[[ Records shown, beginning ]]
-- ==== Sys2Proof/Machine/Hbm.lean ====
section
/-! DEFINITION. Main memory (chapter 02): placement of physical addresses, the DRAM cache layer, channel schedulers,
refresh, errors and poison, and the events of the memory side. Storage is kept by physical place, so that a changed
interleave scheme reads old data through the new mapping (R22). -/

namespace Sys2Proof.Machine

/-- Size of a memory group, 768 MiB (R20). -/
def memGroup : Nat := 805306368
/-- The first address past storage (R20). -/
def memEnd : Nat := 0xB400000000

/-- The channel and slab offset of an offset in a group (R21). -/
def placeOf (scheme o : Nat) : Nat × Nat :=
  let w := o % 256
  let stripe := fun (g : Nat) => let j := o / g; (j % 384, j / 384 * g + o % g)
  match scheme with
  | 0 => stripe 256
  | 1 => stripe 1024
  | 2 => stripe 4096
  | 3 =>
    let h := o / 402653184
    let j := o % 402653184 / 256
    let stack := 6 * h + j % 6
    (stack + 12 * (j / 6 % 32), j / 192 * 256 + w)
  | 4 => stripe 16384
  | 5 =>
    let j := o / 256
    let m := j / 64
    ((6 * (j % 64) + m) % 384, m / 6 * 256 + w)
  | 6 => stripe 65536
  | _ => (o / 2097152, o % 2097152)

/-- The channel of a physical address and its offset in that channel's storage (R20, R21). -/
def Hbm.chanOf (h : Hbm) (pa : Nat) : Nat × Nat :=
  let n := pa / memGroup
  let (g, t) := placeOf (mget 0 h.mgs n) (pa % memGroup)
  (g, n * 2097152 + t)

/-- The place of a channel offset in storage: 960 slabs of 2 MiB per channel. -/
def locOf (g x : Nat) : Nat := g * 2013265920 + x

/-- A channel's cache layer set that holds a block (R24). -/
def setKey (g blk : Nat) : Nat := g * 4096 + blk % 4096

def Hbm.findBlock (h : Hbm) (g blk : Nat) : Option CBlock := (mget [] h.layer (setKey g blk)).find? (·.block == blk)

def Hbm.putBlock (h : Hbm) (g : Nat) (b : CBlock) : Hbm :=
  { h with layer := mput h.layer (setKey g b.block) (updWhere (·.block == b.block) (fun _ => b) (mget [] h.layer (setKey g b.block))) }

/-- A sector's bytes as storage and the victim buffers, the newest first, give them (R25), and its poisoned granules (0 and 1). -/
def Hbm.storeSector (h : Hbm) (g x : Nat) : List Byte × List Nat :=
  match h.victims.reverse.find? (fun v => v.1 == g && v.2.block == x / 4096 && v.2.dirty.getLsbD (x % 4096 / 128)) with
  | some (_, b) => (memBytes b.data (x % 4096) 128, (List.range 2).filter (fun i => b.poison.contains (x % 4096 / 64 + i)))
  | none => (memBytes h.store (locOf g x) 128, (List.range 2).filter (fun i => h.poison.contains (locOf g x / 64 + i)))

/-- Writes a sector to storage. -/
def Hbm.setStore (h : Hbm) (g x : Nat) (bs : List Byte) (poison : List Nat) : Hbm :=
  let p := locOf g x / 64
  { h with store := memWrite h.store (locOf g x) bs,
           poison := (h.poison.filter (fun n => n != p && n != p + 1)) ++ poison.map (fun i => p + i) }

/-- Writes the dirty sectors of a block to storage (R25). -/
def Hbm.writeBlock (h : Hbm) (g : Nat) (b : CBlock) : Hbm :=
  ((List.range 32).filter (fun i => b.dirty.getLsbD i)).foldl (fun h i =>
    h.setStore g (b.block * 4096 + 128 * i) (memBytes b.data (128 * i) 128)
      ((List.range 2).filter (fun k => b.poison.contains (2 * i + k)))) h

/-- Allocates a block (R25): an invalid way, or the least recently used, whose dirty sectors go to the victim buffer. -/
def Hbm.allocBlock (h0 : Hbm) (g blk : Nat) : Hbm :=
  let h := { h0 with uses := h0.uses + 1 }
  match h.findBlock g blk with
  | some b => h.putBlock g { b with used := h0.uses }
  | none =>
    let ways := mget [] h.layer (setKey g blk)
    let fresh : CBlock := { block := blk, used := h0.uses }
    if ways.length < 4 then { h with layer := mput h.layer (setKey g blk) (ways ++ [fresh]) }
    else
      let lru := ways.foldl (fun a b => min a b.used) (ways.headD fresh).used
      match ways.find? (fun b => b.used == lru) with
      | none => h
      | some v =>
        { h with layer := mput h.layer (setKey g blk) (ways.filter (fun b => b.block != v.block) ++ [fresh]),
                 victims := if v.dirty == 0 then h.victims else h.victims ++ [(g, v)] }

/-- Makes a sector valid in an allocated block by reading storage (R25). -/
def Hbm.fillSector (h : Hbm) (g x : Nat) : Hbm :=
  match h.findBlock g (x / 4096) with
  | none => h
  | some b =>
    let i := x % 4096 / 128
    if b.valid.getLsbD i then h
    else
      let (bs, ps) := h.storeSector g x
      h.putBlock g { b with valid := b.valid ||| BitVec.ofNat 32 (2 ^ i), data := memWrite b.data (128 * i) bs,
                            poison := b.poison ++ ps.map (fun k => 2 * i + k) }

/-- Whether a request for a sector leaves the cache layer alone: its stack's layer is disabled, or it is of class 3 and misses (R25,
R26). -/
def Hbm.bypass (h : Hbm) (g x cls : Nat) : Bool :=
  h.disabled.contains (g % 12) || (cls == 3 && (match h.findBlock g (x / 4096) with | some b => !b.valid.getLsbD (x % 4096 / 128) | none => true))

/-- Reads the 128 B sector at a place: data, and which of its two granules are poisoned (R25, R33). -/
def Hbm.readSector (h : Hbm) (g x0 cls : Nat) : Hbm × List Byte × List Nat :=
  let blk := x0 / 4096
  let i := x0 % 4096 / 128
  if h.bypass g x0 cls then let (bs, ps) := h.storeSector g x0; (h, bs, ps)
  else
    let h := (h.allocBlock g blk).fillSector g x0
    match h.findBlock g blk with
    | none => (h, List.replicate 128 0, [])
    | some b => (h, memBytes b.data (128 * i) 128, (List.range 2).filter (fun k => b.poison.contains (2 * i + k)))

/-- Merges bytes into a sector (R34): a full granule clears poison, a part of a poisoned granule merges nothing. -/
def mergeSector (old : List Byte) (poison : List Nat) (off : Nat) (bs : List Byte) (bad : List Nat) : List Byte × List Nat :=
  (List.range 2).foldl (fun (acc : List Byte × List Nat) k =>
    let lo := max off (64 * k)
    let hi := min (off + bs.length) (64 * k + 64)
    if hi ≤ lo then acc
    else
      let part := bytesAt bs (lo - off) (hi - lo)
      if hi - lo = 64 then (patch acc.1 lo part, (acc.2.filter (· != k)) ++ (if bad.contains k then [k] else []))
      else if acc.2.contains k then acc
      else (patch acc.1 lo part, acc.2 ++ (if bad.contains k then [k] else []))) (old, poison)

/-- Writes bytes at an offset inside the 128 B sector at a place (R25, R34). `bad` names granules (0, 1) that the data carries poisoned. -/
def Hbm.writeSector (h : Hbm) (g x0 off : Nat) (bs : List Byte) (bad : List Nat) (cls : Nat) : Hbm :=
  let blk := x0 / 4096
  let i := x0 % 4096 / 128
  if h.bypass g x0 cls then
    let h := (h.victims.filter (fun v => v.1 == g && v.2.block == blk)).foldl (fun h v => h.writeBlock g v.2) h
    let h := { h with victims := h.victims.filter (fun v => !(v.1 == g && v.2.block == blk)) }
    let (old, ps) := h.storeSector g x0
    let (new, ps') := mergeSector old ps off bs bad
    h.setStore g x0 new ps'
  else
    let h := (h.allocBlock g blk).fillSector g x0
    match h.findBlock g blk with
    | none => h
    | some b =>
      let old := memBytes b.data (128 * i) 128
      let ps := (List.range 2).filter (fun k => b.poison.contains (2 * i + k))
      let (new, ps') := mergeSector old ps off bs bad
      h.putBlock g { b with dirty := b.dirty ||| BitVec.ofNat 32 (2 ^ i), data := memWrite b.data (128 * i) new,
                            poison := b.poison.filter (fun n => n / 2 != i) ++ ps'.map (fun k => 2 * i + k) }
[[ Records shown, end ]]
Problem to solve = Working from the data above, extract solely the lines from the one containing "storage (R20). -/" through the one containing "let w := o % 256", exactly as they appear, both included.

Task solution =
/-- The first address past storage (R20). -/
def memEnd : Nat := 0xB400000000

/-- The channel and slab offset of an offset in a group (R21). -/
def placeOf (scheme o : Nat) : Nat × Nat :=
  let w := o % 256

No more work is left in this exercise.